TASK INSTRUCTIONS
Using the records below, quote only the span that opens with the line containing "theorem Video.pass_acc (v" and closes with the line containing "theorem Video.loop_acc_lt (k", exactly and inclusively.

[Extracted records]
___

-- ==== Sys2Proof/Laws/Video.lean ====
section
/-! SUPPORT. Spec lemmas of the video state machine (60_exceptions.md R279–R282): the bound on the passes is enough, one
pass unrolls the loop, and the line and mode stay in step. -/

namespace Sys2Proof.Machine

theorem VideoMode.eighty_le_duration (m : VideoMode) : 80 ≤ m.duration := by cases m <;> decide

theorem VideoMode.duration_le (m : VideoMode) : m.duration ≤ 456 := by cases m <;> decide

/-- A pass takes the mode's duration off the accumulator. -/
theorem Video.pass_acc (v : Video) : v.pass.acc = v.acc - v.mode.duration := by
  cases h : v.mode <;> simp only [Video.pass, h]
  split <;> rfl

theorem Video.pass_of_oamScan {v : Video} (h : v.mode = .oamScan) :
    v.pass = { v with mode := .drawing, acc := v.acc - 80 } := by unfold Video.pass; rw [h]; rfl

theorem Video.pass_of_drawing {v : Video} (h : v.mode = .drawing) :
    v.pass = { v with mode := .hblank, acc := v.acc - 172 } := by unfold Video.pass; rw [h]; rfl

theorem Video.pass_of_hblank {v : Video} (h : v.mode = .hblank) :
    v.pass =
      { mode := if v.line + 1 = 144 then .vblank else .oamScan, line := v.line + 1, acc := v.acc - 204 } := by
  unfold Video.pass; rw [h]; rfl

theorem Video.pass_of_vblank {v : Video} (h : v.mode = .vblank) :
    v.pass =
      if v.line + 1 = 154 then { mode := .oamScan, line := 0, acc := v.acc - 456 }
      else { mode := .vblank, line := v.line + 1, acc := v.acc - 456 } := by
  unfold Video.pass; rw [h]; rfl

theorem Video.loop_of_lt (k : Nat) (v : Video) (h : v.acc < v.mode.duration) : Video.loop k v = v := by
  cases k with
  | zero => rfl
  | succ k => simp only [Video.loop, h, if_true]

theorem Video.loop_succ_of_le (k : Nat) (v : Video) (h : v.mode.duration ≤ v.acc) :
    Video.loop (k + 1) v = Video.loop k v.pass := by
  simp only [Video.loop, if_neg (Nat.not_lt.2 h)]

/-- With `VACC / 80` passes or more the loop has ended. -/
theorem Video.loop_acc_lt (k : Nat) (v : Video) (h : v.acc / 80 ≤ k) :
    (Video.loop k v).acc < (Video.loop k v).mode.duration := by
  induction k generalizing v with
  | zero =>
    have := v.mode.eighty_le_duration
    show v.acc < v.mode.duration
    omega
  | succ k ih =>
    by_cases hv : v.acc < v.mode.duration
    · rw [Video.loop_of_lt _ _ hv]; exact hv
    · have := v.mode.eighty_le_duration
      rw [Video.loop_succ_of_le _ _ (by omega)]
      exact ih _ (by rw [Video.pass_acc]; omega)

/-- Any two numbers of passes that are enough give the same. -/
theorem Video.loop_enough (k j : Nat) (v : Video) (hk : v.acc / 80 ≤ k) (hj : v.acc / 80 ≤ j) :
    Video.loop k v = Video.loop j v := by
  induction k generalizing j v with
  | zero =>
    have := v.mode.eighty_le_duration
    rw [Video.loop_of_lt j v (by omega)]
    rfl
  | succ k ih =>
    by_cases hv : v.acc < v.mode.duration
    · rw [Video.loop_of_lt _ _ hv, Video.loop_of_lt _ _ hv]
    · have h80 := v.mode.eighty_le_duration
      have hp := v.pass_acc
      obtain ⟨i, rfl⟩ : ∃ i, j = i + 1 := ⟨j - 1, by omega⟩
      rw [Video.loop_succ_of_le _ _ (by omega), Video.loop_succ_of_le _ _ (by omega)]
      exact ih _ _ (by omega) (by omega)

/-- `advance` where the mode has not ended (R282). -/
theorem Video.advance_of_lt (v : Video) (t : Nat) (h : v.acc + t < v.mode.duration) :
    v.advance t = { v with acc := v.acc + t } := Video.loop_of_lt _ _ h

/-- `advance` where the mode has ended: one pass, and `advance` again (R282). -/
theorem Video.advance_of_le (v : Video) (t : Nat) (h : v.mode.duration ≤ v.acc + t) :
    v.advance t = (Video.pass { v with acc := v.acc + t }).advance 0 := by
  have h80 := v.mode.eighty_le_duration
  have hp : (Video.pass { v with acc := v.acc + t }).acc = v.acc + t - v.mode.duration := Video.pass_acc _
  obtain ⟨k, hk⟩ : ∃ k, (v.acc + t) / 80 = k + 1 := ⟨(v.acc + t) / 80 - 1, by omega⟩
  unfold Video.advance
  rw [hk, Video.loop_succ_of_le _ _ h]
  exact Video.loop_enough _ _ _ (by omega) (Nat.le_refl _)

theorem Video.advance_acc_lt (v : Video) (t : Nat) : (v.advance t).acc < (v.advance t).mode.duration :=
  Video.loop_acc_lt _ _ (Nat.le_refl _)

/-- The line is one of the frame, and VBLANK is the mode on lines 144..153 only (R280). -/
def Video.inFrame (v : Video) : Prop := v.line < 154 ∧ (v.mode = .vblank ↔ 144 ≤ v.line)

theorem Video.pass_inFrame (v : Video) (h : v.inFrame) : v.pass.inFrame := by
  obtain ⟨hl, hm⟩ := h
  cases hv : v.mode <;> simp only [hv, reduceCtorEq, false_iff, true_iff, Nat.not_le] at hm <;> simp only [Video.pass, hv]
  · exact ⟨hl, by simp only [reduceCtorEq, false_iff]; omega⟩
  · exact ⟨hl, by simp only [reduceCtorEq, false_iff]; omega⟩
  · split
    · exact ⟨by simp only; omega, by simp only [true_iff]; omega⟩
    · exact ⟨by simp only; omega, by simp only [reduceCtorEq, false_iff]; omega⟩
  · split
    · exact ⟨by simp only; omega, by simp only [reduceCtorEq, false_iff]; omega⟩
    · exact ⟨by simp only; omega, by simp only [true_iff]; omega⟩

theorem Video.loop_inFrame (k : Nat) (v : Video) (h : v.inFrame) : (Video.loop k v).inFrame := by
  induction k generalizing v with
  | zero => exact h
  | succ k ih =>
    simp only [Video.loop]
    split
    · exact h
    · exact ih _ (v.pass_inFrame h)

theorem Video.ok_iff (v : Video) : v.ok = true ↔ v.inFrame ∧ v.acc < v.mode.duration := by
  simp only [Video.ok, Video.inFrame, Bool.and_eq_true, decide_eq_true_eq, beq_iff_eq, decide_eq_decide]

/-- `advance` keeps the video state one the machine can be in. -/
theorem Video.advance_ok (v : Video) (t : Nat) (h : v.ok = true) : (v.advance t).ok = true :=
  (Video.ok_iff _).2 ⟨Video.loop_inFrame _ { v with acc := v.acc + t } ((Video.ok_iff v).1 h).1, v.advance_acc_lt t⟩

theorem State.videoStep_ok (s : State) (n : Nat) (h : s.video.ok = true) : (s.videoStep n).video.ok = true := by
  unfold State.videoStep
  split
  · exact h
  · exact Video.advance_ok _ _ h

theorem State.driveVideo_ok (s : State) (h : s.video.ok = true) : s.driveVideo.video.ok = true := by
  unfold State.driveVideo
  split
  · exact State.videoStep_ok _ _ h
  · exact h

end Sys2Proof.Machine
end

___

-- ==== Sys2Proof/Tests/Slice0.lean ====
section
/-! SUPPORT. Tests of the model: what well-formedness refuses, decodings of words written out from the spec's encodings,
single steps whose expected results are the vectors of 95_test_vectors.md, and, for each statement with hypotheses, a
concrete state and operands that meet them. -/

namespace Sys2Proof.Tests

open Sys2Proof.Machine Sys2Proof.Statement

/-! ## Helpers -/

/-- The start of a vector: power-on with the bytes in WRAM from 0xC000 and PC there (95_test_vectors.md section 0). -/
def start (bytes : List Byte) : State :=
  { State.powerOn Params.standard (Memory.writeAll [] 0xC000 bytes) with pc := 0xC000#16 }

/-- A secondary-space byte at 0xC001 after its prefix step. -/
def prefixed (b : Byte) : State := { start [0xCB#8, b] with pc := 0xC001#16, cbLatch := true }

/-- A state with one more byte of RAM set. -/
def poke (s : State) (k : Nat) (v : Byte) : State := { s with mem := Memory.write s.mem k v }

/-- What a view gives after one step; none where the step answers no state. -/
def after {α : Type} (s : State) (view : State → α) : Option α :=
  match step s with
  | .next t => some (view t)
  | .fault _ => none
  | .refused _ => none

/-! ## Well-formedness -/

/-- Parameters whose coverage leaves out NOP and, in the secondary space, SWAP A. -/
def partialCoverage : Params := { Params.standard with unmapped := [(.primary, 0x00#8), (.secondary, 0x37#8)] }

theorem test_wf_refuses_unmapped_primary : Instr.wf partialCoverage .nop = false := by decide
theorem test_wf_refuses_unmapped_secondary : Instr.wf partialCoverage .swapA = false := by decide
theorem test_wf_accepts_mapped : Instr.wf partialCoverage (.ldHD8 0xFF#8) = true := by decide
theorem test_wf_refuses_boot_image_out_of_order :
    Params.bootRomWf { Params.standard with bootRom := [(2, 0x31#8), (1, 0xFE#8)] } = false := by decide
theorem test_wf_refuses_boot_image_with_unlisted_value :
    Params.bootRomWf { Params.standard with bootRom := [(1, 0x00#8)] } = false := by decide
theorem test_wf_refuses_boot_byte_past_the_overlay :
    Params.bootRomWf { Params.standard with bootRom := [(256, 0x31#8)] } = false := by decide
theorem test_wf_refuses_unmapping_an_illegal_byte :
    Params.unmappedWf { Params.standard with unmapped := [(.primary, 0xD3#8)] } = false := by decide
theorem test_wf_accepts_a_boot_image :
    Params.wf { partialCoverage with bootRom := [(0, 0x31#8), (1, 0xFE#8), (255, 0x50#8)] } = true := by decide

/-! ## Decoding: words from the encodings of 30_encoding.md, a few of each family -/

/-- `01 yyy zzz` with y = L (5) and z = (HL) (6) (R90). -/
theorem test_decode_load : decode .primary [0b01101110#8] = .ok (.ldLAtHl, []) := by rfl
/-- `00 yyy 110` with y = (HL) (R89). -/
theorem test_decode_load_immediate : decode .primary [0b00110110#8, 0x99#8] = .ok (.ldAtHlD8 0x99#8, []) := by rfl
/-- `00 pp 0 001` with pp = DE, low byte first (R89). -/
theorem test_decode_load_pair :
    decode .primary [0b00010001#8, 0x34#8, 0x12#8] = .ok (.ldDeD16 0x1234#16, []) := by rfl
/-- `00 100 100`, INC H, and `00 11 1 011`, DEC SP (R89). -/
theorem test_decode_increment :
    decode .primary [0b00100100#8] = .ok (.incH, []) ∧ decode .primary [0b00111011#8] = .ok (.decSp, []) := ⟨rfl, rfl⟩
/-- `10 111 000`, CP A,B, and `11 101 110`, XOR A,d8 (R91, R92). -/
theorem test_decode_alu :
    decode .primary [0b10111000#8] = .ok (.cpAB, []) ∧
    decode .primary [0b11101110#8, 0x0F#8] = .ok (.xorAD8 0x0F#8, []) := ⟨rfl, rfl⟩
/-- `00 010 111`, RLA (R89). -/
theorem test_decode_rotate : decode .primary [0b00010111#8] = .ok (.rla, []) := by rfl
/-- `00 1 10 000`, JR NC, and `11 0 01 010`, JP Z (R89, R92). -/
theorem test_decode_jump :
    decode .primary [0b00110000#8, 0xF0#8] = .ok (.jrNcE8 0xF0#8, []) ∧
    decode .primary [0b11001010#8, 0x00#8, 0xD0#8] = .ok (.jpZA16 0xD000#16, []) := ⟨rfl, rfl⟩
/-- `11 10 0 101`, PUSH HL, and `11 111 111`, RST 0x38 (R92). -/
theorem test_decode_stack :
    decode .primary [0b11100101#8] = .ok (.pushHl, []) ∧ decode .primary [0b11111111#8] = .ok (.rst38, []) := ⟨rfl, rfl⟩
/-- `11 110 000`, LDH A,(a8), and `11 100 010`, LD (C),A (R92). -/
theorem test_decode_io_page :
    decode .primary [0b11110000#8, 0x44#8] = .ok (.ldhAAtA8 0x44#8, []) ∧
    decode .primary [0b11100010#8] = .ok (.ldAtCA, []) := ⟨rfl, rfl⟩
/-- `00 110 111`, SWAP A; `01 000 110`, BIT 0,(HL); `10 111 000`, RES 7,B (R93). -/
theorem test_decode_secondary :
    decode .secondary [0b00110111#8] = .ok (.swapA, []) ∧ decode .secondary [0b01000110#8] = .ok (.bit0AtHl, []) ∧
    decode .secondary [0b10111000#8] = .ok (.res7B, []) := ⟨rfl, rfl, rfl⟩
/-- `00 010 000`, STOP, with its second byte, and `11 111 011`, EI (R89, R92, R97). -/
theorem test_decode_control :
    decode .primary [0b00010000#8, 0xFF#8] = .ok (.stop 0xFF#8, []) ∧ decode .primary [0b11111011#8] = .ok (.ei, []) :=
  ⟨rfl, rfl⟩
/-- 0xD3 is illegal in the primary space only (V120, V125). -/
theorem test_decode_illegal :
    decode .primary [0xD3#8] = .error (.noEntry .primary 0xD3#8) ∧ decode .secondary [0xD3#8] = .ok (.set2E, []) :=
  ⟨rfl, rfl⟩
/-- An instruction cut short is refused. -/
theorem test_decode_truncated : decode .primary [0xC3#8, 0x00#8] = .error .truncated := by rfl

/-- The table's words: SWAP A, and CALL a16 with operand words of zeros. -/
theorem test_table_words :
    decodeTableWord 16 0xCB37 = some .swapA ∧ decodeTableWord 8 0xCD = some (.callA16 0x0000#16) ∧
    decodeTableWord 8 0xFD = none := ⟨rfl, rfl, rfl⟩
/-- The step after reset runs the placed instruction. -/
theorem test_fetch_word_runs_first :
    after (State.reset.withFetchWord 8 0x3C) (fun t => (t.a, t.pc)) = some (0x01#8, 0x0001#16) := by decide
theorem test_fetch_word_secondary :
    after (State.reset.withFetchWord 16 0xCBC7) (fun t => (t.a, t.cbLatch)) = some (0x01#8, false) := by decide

___

TASK SOLUTION
theorem Video.pass_acc (v : Video) : v.pass.acc = v.acc - v.mode.duration := by
  cases h : v.mode <;> simp only [Video.pass, h]
  split <;> rfl

theorem Video.pass_of_oamScan {v : Video} (h : v.mode = .oamScan) :
    v.pass = { v with mode := .drawing, acc := v.acc - 80 } := by unfold Video.pass; rw [h]; rfl

theorem Video.pass_of_drawing {v : Video} (h : v.mode = .drawing) :
    v.pass = { v with mode := .hblank, acc := v.acc - 172 } := by unfold Video.pass; rw [h]; rfl

theorem Video.pass_of_hblank {v : Video} (h : v.mode = .hblank) :
    v.pass =
      { mode := if v.line + 1 = 144 then .vblank else .oamScan, line := v.line + 1, acc := v.acc - 204 } := by
  unfold Video.pass; rw [h]; rfl

theorem Video.pass_of_vblank {v : Video} (h : v.mode = .vblank) :
    v.pass =
      if v.line + 1 = 154 then { mode := .oamScan, line := 0, acc := v.acc - 456 }
      else { mode := .vblank, line := v.line + 1, acc := v.acc - 456 } := by
  unfold Video.pass; rw [h]; rfl

theorem Video.loop_of_lt (k : Nat) (v : Video) (h : v.acc < v.mode.duration) : Video.loop k v = v := by
  cases k with
  | zero => rfl
  | succ k => simp only [Video.loop, h, if_true]

theorem Video.loop_succ_of_le (k : Nat) (v : Video) (h : v.mode.duration ≤ v.acc) :
    Video.loop (k + 1) v = Video.loop k v.pass := by
  simp only [Video.loop, if_neg (Nat.not_lt.2 h)]

/-- With `VACC / 80` passes or more the loop has ended. -/
theorem Video.loop_acc_lt (k : Nat) (v : Video) (h : v.acc / 80 ≤ k) :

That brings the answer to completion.